Here is a longer elaboration to the question in the comment above. (Since I need more than 1000 characters, I post this as an Answer.)
In one window run this:
USE tempdb
go
DROP DATABASE IF EXISTS isolocktest
CREATE DATABASE isolocktest
go
USE isolocktest
go
CREATE TABLE sometable (id int NOT NULL,
name sysname NOT NULL,
CONSTRAINT pk_sometable PRIMARY KEY(id)
)
INSERT sometable(id, name)
SELECT object_id, name FROM sys.objects
BEGIN TRANSACTION
SELECT name FROM sometable WITH (REPEATABLEREAD) WHERE id = 6
SELECT name FROM sometable WHERE id = 7
The output is sysclones and sysallocunits.
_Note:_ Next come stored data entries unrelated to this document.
-- ==== Sys2Proof/Machine/Memory.lean ====
section
/-! DEFINITION. The memory array (spec/20_memory.md) as a sorted list of cells: what an unlisted address reads as, reading and
writing one byte, and the canonical form that makes equal memories equal lists. -/

namespace Sys2Proof.Machine

/-- The byte reset leaves at an address: the font at 0x000 to 0x04F, zero elsewhere (70 R164, 20 R59). This is what an address
that memory does not list reads as (log entry 5). -/
def unlistedByte (font : Vector Byte 80) (a : Nat) : Byte :=
  if h : a < 80 then font[a] else 0

/-- The byte at an address, `base` being what an unlisted one reads as. -/
def Memory.read (base : Nat → Byte) : Memory → Nat → Byte
  | [], a => base a
  | (k, b) :: m, a => if k = a then b else Memory.read base m a

/-- Memory without any entry for an address. -/
def Memory.erase (m : Memory) (a : Nat) : Memory := m.filter fun c => decide (c.1 ≠ a)

/-- Put an entry in its place by address. -/
def Memory.insert (a : Nat) (b : Byte) : Memory → Memory
  | [] => [(a, b)]
  | (k, c) :: m => if a < k then (a, b) :: (k, c) :: m else (k, c) :: Memory.insert a b m

/-- Write one byte. Writing what an unlisted address reads as leaves the address unlisted. -/
def Memory.write (base : Nat → Byte) (m : Memory) (a : Nat) (b : Byte) : Memory :=
  if b = base a then m.erase a else Memory.insert a b (m.erase a)

/-- Write bytes at consecutive addresses (20 R58, after its check). -/
def Memory.writeList (base : Nat → Byte) (m : Memory) (a : Nat) : List Byte → Memory
  | [] => m
  | b :: bs => Memory.writeList base (Memory.write base m a b) (a + 1) bs

/-- The canonical form: addresses strictly rise, every one is inside the array (20 R55), and no entry repeats what its address
reads as unlisted. -/
abbrev Memory.wf (base : Nat → Byte) (m : Memory) : Prop :=
  m.Pairwise (fun c d => c.1 < d.1) ∧ ∀ c ∈ m, c.1 < 4096 ∧ c.2 ≠ base c.1

end Sys2Proof.Machine
end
Now open a second query window and run this:
USE isolocktest
go
UPDATE sometable SET name = 'Paris' WHERE id = 7
UPDATE sometable SET name = 'Madrid' WHERE id = 6
go
USE tempdb
This script will hang on the second UPDATE statement, as it is being blocked by the REPEATABLEREAD hint, which is implemented with a shared lock.
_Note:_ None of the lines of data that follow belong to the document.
section
/-! PROOF. The host's commands and outputs (10 R34, R36, R38, R44, R49, R53): reset, the keypad, the redraw flag, the framebuffer, the
debug snapshot. -/

namespace Sys2Proof.Machine

/-- Reset memory reads as the font at 0x000 to 0x04F (20 R61). -/
theorem State.hostReset_readByte_font (s : State) (a : Fin 80) : s.hostReset.readByte a.val = s.config.font[a.val] :=
  dif_pos a.isLt

/-- Reset memory reads as 0 from 0x050 on (20 R59). -/
theorem State.hostReset_readByte_zero (s : State) {a : Nat} (h : 80 ≤ a) : s.hostReset.readByte a = 0x00 :=
  dif_neg (Nat.not_lt.2 h)

/-- Settles O29: field by field, from the state `reset` writes. -/
theorem resetLeavesResetValues : Obligations.ResetLeavesResetValues := by
  unfold Obligations.ResetLeavesResetValues
  exact fun s => ⟨s.hostReset, rfl, fun r => Vector.getElem_replicate _, rfl, rfl, fun j => Vector.getElem_replicate _, rfl, rfl,
    rfl, fun k => Vector.getElem_replicate _, Display.pixel_blank, rfl, rfl, rfl, s.hostReset_readByte_font,
    fun _ => s.hostReset_readByte_zero⟩

theorem State.hostSetKey_ok (s : State) {k : Nat} (p : Bool) (h : k < 16) :
    s.hostSetKey k p = ({ s with key := s.key.set k p }, .ok) :=
  dif_pos h

theorem State.hostSetKey_badKey (s : State) {k : Nat} (p : Bool) (h : 15 < k) : s.hostSetKey k p = (s, .badKey) :=
  dif_neg (by omega)

/-- Settles O31: an index up to 15 sets its own key alone, one above changes nothing. -/
theorem setKeyAndConsumeRedraw : Obligations.SetKeyAndConsumeRedraw := by
  unfold Obligations.SetKeyAndConsumeRedraw
  refine fun s => ⟨fun k p hk => ?_, fun k p hk => congrArg Host.Outcome.next (s.hostSetKey_badKey p hk), rfl⟩
  refine ⟨_, congrArg Host.Outcome.next (s.hostSetKey_ok p (by omega)), rfl, fun j => ?_⟩
  simp only [Vector.getElem_set, eq_comm]

/-- The framebuffer is the display's rows one after another. -/
theorem State.framebuffer_eq (s : State) : s.framebuffer = s.disp.flatten.toList := by
  have hrows : s.disp.flatten.toList = (s.disp.toArray.map Vector.toArray).flatten.toList := rfl
  rw [hrows, Array.toList_flatten, Array.toList_map, List.map_map]
  rfl

/-- Settles O32: element y*64 + x of the rows put one after another is element x of row y. -/
theorem framebufferIsRowMajor : Obligations.FramebufferIsRowMajor := by
  unfold Obligations.FramebufferIsRowMajor
  refine fun s => ⟨?_, fun px py => ?_, decide_eq_true_iff⟩
  · rw [s.framebuffer_eq, Vector.length_toList]
  · have hrow : (py.val * 64 + px.val) / 64 = py.val := by omega
    have hcolumn : (py.val * 64 + px.val) % 64 = px.val := by omega
    have hlt : py.val * 64 + px.val < 32 * 64 := by omega
    rw [s.framebuffer_eq, Vector.getElem?_toList, Vector.getElem?_eq_getElem hlt, Vector.getElem_flatten hlt]
    simp only [hrow, hcolumn, Display.pixel]

/-- Settles O33: each field of the word is a quotient or a remainder of it (30 R72). -/
theorem snapshotShowsLastWordFields : Obligations.SnapshotShowsLastWordFields := by
  unfold Obligations.SnapshotShowsLastWordFields
  exact fun s => ⟨rfl, rfl, rfl, rfl, rfl, rfl, rfl, fieldOp_toNat _, fieldX_val _, fieldY_val _, fieldN_val _, fieldKK_toNat _,
    fieldNNN_toNat _⟩

end Sys2Proof.Machine
end

section
/-! PROOF. Setting the timers (46 R143, R144): the two words, their effect and its frame, and the tick of the result. -/

namespace Sys2Proof.Machine

/-- A word given as the number its pattern reads as, in format XKK or XSS (30 R74). -/
theorem ofNat_eq_wordXKK (op : BitVec 4) (x : Reg) (kk : Byte) :
    BitVec.ofNat 16 (op.toNat * 0x1000 + x.val * 0x100 + kk.toNat) = wordXKK op x kk := by
  rw [← wordXKK_toNat, BitVec.ofNat_toNat, BitVec.setWidth_eq]

theorem decode_ldDTVx_number (x : Reg) : decode (BitVec.ofNat 16 (0xF015 + 0x100 * x.val)) = .ok (.ldDTVx x) := by
  have hword : BitVec.ofNat 16 (0xF015 + 0x100 * x.val) = wordXKK 0xF x 0x15 := by
    rw [← ofNat_eq_wordXKK]; congr 1; simp; omega
  rw [hword]; simp [decode, decodeOpF]

theorem decode_ldSTVx_number (x : Reg) : decode (BitVec.ofNat 16 (0xF018 + 0x100 * x.val)) = .ok (.ldSTVx x) := by
  have hword : BitVec.ofNat 16 (0xF018 + 0x100 * x.val) = wordXKK 0xF x 0x18 := by
    rw [← ofNat_eq_wordXKK]; congr 1; simp; omega
  rw [hword]; simp [decode, decodeOpF]

theorem Frame.refl (w : Writes) (s : State) : Frame w s s where
  regs _ _ := rfl
  index _ := rfl
  stack _ := rfl
  sp _ := rfl
  delay _ := rfl
  sound _ := rfl
  display _ := ⟨rfl, rfl⟩
  status _ := rfl
  draws _ := rfl
  key := rfl
  lastWord := rfl
  config := rfl
  memory _ _ := rfl

section
variable {w : Writes} {s t : State}

/-- pc is in every frame. -/
theorem Frame.setPc (h : Frame w s t) (pc : Word) : Frame w s (t.setPc pc) := { h with }

theorem Frame.setDT (h : Frame w s t) (hw : w.delay = true) (b : Byte) : Frame w s (t.setDT b) :=
  { h with delay := fun hf => absurd (hw.symm.trans hf) (by decide) }

theorem Frame.setST (h : Frame w s t) (hw : w.sound = true) (b : Byte) : Frame w s (t.setST b) :=
  { h with sound := fun hf => absurd (hw.symm.trans hf) (by decide) }

end

/-- Settles O60: by the two words, the frames of the two writes, and the tick's count. -/
theorem setTimersFromRegister : Obligations.SetTimersFromRegister := by
  unfold Obligations.SetTimersFromRegister
  exact fun x s => ⟨decode_ldDTVx_number x, decode_ldSTVx_number x,
    ⟨_, rfl, rfl, rfl, ((Frame.refl _ s).setDT rfl _).setPc _, countDown_toNat _⟩,
    _, rfl, rfl, rfl, ((Frame.refl _ s).setST rfl _).setPc _, decide_eq_true_iff, countDown_toNat _⟩

end Sys2Proof.Machine
end

section
/-! SUPPORT. Two facts about the decoder that the invariant needs (30 R76, R77): the one word of `0000`, and that a word in some row of
the opcode map decodes. -/

namespace Sys2Proof

/-- Only the word 0x0000 is a HALT (30 R76). -/
theorem eq_zero_of_decode_halt {w : Word} (h : decode w = .ok .halt) : w = 0x0000 := by
  unfold decode decodeOp0 decodeOp5 decodeOp8 decodeOp9 decodeOpE decodeOpF at h
  repeat' split at h
  all_goals cases h
  next hw => exact BitVec.eq_of_toNat_eq hw

section
variable {w bits : Word}

/-- A row's mask 0xF000 fixes op. -/
theorem fieldOp_of_mask_F000 (h : w &&& 0xF000 = bits) : fieldOp w = fieldOp bits := by
  have hand : fieldOp (w &&& 0xF000) = fieldOp w &&& 0xF#4 := BitVec.extractLsb'_and
  rw [← h, hand, and_ones4]

/-- A row's mask 0xF00F fixes op and n. -/
theorem fields_of_mask_F00F (h : w &&& 0xF00F = bits) : fieldOp w = fieldOp bits ∧ fieldN w = fieldN bits := by
  have hop : fieldOp (w &&& 0xF00F) = fieldOp w &&& 0xF#4 := BitVec.extractLsb'_and
  have hn : (w &&& 0xF00F).extractLsb' 0 4 = w.extractLsb' 0 4 &&& 0xF#4 := BitVec.extractLsb'_and
  rw [and_ones4] at hop hn
  exact h ▸ ⟨hop.symm, congrArg BitVec.toFin hn.symm⟩

/-- A row's mask 0xF0FF fixes op and kk. -/
theorem fields_of_mask_F0FF (h : w &&& 0xF0FF = bits) : fieldOp w = fieldOp bits ∧ fieldKK w = fieldKK bits := by
  have hop : fieldOp (w &&& 0xF0FF) = fieldOp w &&& 0xF#4 := BitVec.extractLsb'_and
  have hkk : fieldKK (w &&& 0xF0FF) = fieldKK w &&& 0xFF#8 := BitVec.extractLsb'_and
  rw [and_ones4] at hop
  rw [and_ones8] at hkk
  exact h ▸ ⟨hop.symm, hkk.symm⟩

/-- A row's mask 0xFFFF fixes the word. -/
theorem eq_of_mask_FFFF (h : w &&& 0xFFFF = bits) : w = bits := BitVec.and_allOnes.symm.trans h

end

/-- A word in an instruction's row decodes: the bits the row fixes choose an arm of the dispatch (30 R75, R76). -/
theorem decode_ok_of_row_matches {i : Instr} {w : Word} (h : i.row.matches w = true) : ∃ j, decode w = .ok j := by
  have hbits := beq_iff_eq.1 h
  cases i <;> dsimp only [Instr.row] at hbits
  case halt | cls | ret => rw [eq_of_mask_FFFF hbits]; exact ⟨_, rfl⟩
  case jp | call | seImm | sneImm | ldImm | addImm | ldI | jpV0 | rnd | drw =>
    rw [decode, fieldOp_of_mask_F000 hbits]; exact ⟨_, rfl⟩
  case seReg =>
    obtain ⟨hop, hn⟩ := fields_of_mask_F00F hbits
    exact ⟨_, by rw [decode, hop]; show decodeOp5 w = _; rw [decodeOp5, hn]; rfl⟩
  case sneReg =>
    obtain ⟨hop, hn⟩ := fields_of_mask_F00F hbits
    exact ⟨_, by rw [decode, hop]; show decodeOp9 w = _; rw [decodeOp9, hn]; rfl⟩
  case ldReg | orReg | andReg | xorReg | addReg | sub | shr | subn | shl =>
    obtain ⟨hop, hn⟩ := fields_of_mask_F00F hbits
    exact ⟨_, by rw [decode, hop]; show decodeOp8 w = _; rw [decodeOp8, hn]; rfl⟩
  case skp | sknp =>
    obtain ⟨hop, hkk⟩ := fields_of_mask_F0FF hbits
    exact ⟨_, by rw [decode, hop]; show decodeOpE w = _; rw [decodeOpE, hkk]; rfl⟩
  case ldVxDT | ldVxK | ldDTVx | ldSTVx | addI | ldF | ldB | storeRegs | loadRegs =>
    obtain ⟨hop, hkk⟩ := fields_of_mask_F0FF hbits
    exact ⟨_, by rw [decode, hop]; show decodeOpF w = _; rw [decodeOpF, hkk]; rfl⟩

/-- A word that decodes to no instruction lies in no row of the opcode map (30 R77). -/
theorem wellFormedWord_of_decode_error {w : Word} {r : Reject} (h : decode w = .error r) : wellFormedWord w = false := by
  refine Bool.eq_false_iff.2 fun hwf => ?_
  obtain ⟨row, hrow, hmatches⟩ := List.any_eq_true.1 hwf
  obtain ⟨i, -, rfl⟩ := List.mem_map.1 hrow
  obtain ⟨j, hj⟩ := decode_ok_of_row_matches hmatches
  rw [h] at hj
  cases hj

end Sys2Proof
end

section
/-! PROOF. The invariant (20 R55, 41 R99, 60 R146, R147, 70 R163, R166): it holds at reset, every cycle keeps it, and so does every
other command. -/

namespace Sys2Proof.Machine

theorem State.resetWith_inv (c : Config) (n : Nat) : (State.resetWith c n).Inv := ⟨State.resetWith_mem_wf c n, trivial⟩

/-- Settles O14: reset lists no memory and is running. -/
theorem invariantHoldsAtReset : Obligations.InvariantHoldsAtReset := by
  unfold Obligations.InvariantHoldsAtReset
  exact State.resetWith_inv _ _

theorem State.statusAgrees_of_running {s : State} (h : s.status = .running) : s.StatusAgrees := by
  rw [State.StatusAgrees, h]; trivial

/-- The fault an instruction takes agrees with the state it is taken in (60 R146). -/
theorem faultAgrees_of_faultsOn {i : Instr} {s : State} {c : Cause} {info : Nat} (hd : decode s.lastWord = .ok i)
    (hfetched : s.FetchedAtPc) (h : FaultsOn i s c info) : FaultAgrees s ⟨c, s.pc, some s.lastWord, info⟩ := by
  rcases h with ⟨rfl, hsp, rfl, rfl⟩ | ⟨⟨nnn, rfl⟩, hsp, rfl, rfl⟩ | ⟨h0, hout, rfl, rfl⟩ | ⟨x, hx, hkey, rfl, rfl⟩
  · exact ⟨rfl, rfl, hfetched, hd, hsp, rfl⟩
  · exact ⟨rfl, rfl, hfetched, ⟨nnn, hd⟩, hsp, rfl⟩
  · exact ⟨rfl, .inr ⟨rfl, hfetched, rfl, i, hd, h0, hout⟩⟩
  · refine ⟨rfl, rfl, hfetched, hkey, x, ?_, rfl⟩
    rcases hx with rfl | rfl
    · exact .inl hd
    · exact .inr hd

/-- An instruction keeps memory canonical and inside the array. -/
theorem exec_mem_wf {i : Instr} {s t : State} (hwf : Memory.wf s.base s.mem) (h : exec i s = .next t) :
    Memory.wf t.base t.mem := by
  rcases exec_cases h with ⟨c, info, -, rfl⟩ | he
  · exact hwf
  · rw [State.base, he.config]
    rcases he.mem with hmem | ⟨-, bs, hin, hmem⟩
    · rw [hmem]; exact hwf
    · rw [hmem]; exact Memory.writeList_wf s.base bs hin hwf

/-- The instruction a fetch gave leaves status in agreement: running as before, halted on the word 0x0000, or faulted on its fault. -/
theorem exec_statusAgrees {i : Instr} {s t : State} (hrun : s.status = .running) (hd : decode s.lastWord = .ok i)
    (hfetched : s.FetchedAtPc) (h : exec i s = .next t) : t.StatusAgrees := by
  rcases exec_cases h with ⟨c, info, hfault, rfl⟩ | he
  · exact faultAgrees_of_faultsOn hd hfetched hfault
  · rcases he.status with hstatus | ⟨rfl, rfl⟩
    · exact State.statusAgrees_of_running (hstatus.trans hrun)
    · exact ⟨eq_zero_of_decode_halt hd, hfetched⟩

/-- Executing an unknown word keeps the invariant (40 R95). -/
theorem unknownWord_inv {s : State} {r : Reject} (hwf : Memory.wf s.base s.mem) (hrun : s.status = .running)
    (hd : decode s.lastWord = .error r) (hfetched : s.FetchedAtPc) : s.unknownWord.Inv := by
  rcases s.unknownWord_cases with ⟨hfatal, hu⟩ | ⟨-, hu⟩ <;> rw [hu]
  · exact ⟨hwf, rfl, rfl, hfetched, wellFormedWord_of_decode_error hd, hfatal, rfl⟩
  · exact ⟨hwf, State.statusAgrees_of_running hrun⟩

/-- Every cycle keeps the invariant. -/
theorem step_inv {s t : State} (hs : s.Inv) (h : step s = .next t) : t.Inv := by
  have hwf := hs.1
  rcases step_cases h with ⟨-, rfl⟩ | ⟨-, henforce, hlow, rfl⟩ | ⟨-, hhigh, rfl⟩ | ⟨hrun, hok, ⟨i, hd, hexec⟩ | ⟨r, hd, rfl⟩⟩
  · exact hs
  · exact ⟨hwf, rfl, rfl, henforce, hlow, rfl⟩
  · exact ⟨hwf, rfl, .inl ⟨rfl, hhigh, rfl⟩⟩
  · exact ⟨exec_mem_wf (s := s.tick.setLastWord s.wordAtPc) hwf hexec,
      exec_statusAgrees (s := s.tick.setLastWord s.wordAtPc) hrun hd ⟨rfl, hok⟩ hexec⟩
  · exact unknownWord_inv (s := s.tick.setLastWord s.wordAtPc) hwf hrun hd ⟨rfl, hok⟩

/-- The bytes an accepted load writes lie inside the array (70 R166). -/
theorem State.load_inv (s : State) {bs : List Byte} (h : bs.length ≤ 3584) : (s.hostReset.writeBytes 0x200 bs).Inv :=
  ⟨Memory.writeList_wf _ bs (by omega) (State.resetWith_mem_wf s.config s.draws), trivial⟩

/-- Settles O16: a reset and a load build a running state with canonical memory, a key and the redraw flag are no part of the
invariant, and a cycle keeps it. -/
theorem commandsKeepInvariant : Obligations.CommandsKeepInvariant := by
  unfold Obligations.CommandsKeepInvariant
  intro c s t r hs h
  rcases command_cases h with rfl | ⟨bs, hlen, rfl⟩ | ⟨keys, rfl⟩ | rfl | hstep | rfl
  · exact State.resetWith_inv _ _
  · exact s.load_inv hlen
  · exact hs
  · exact hs
  · exact step_inv hs hstep
  · exact hs

end Sys2Proof.Machine
end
Now go back to the first window and run:
SELECT name FROM sometable WHERE id = 6
SELECT name FROM sometable WHERE id = 7
go
COMMIT TRANSACTION
The output is sysclones and Paris.
Thus, we can see that READ COMMITTED applies the row with id = 7, since we now see the new value. And, it seems that because we applied REPEATABLE READ, this isolation level applies to id = 6, as we still see the old value. But this is not really the case. This is only an artefact of the locking applied. Because of the lock, the other process was stalled, and could not perform its update until the other process had committed.
But imagine that REPEATABLE READ had been implemented by reading from the version store, just like READ COMMITTED might be. In this case, the UPDATE process would not have been blocked. And in this case the second read of id = 6 would have returned Madrid, since the second read of this row is performed under the isolation level READ COMMITTED.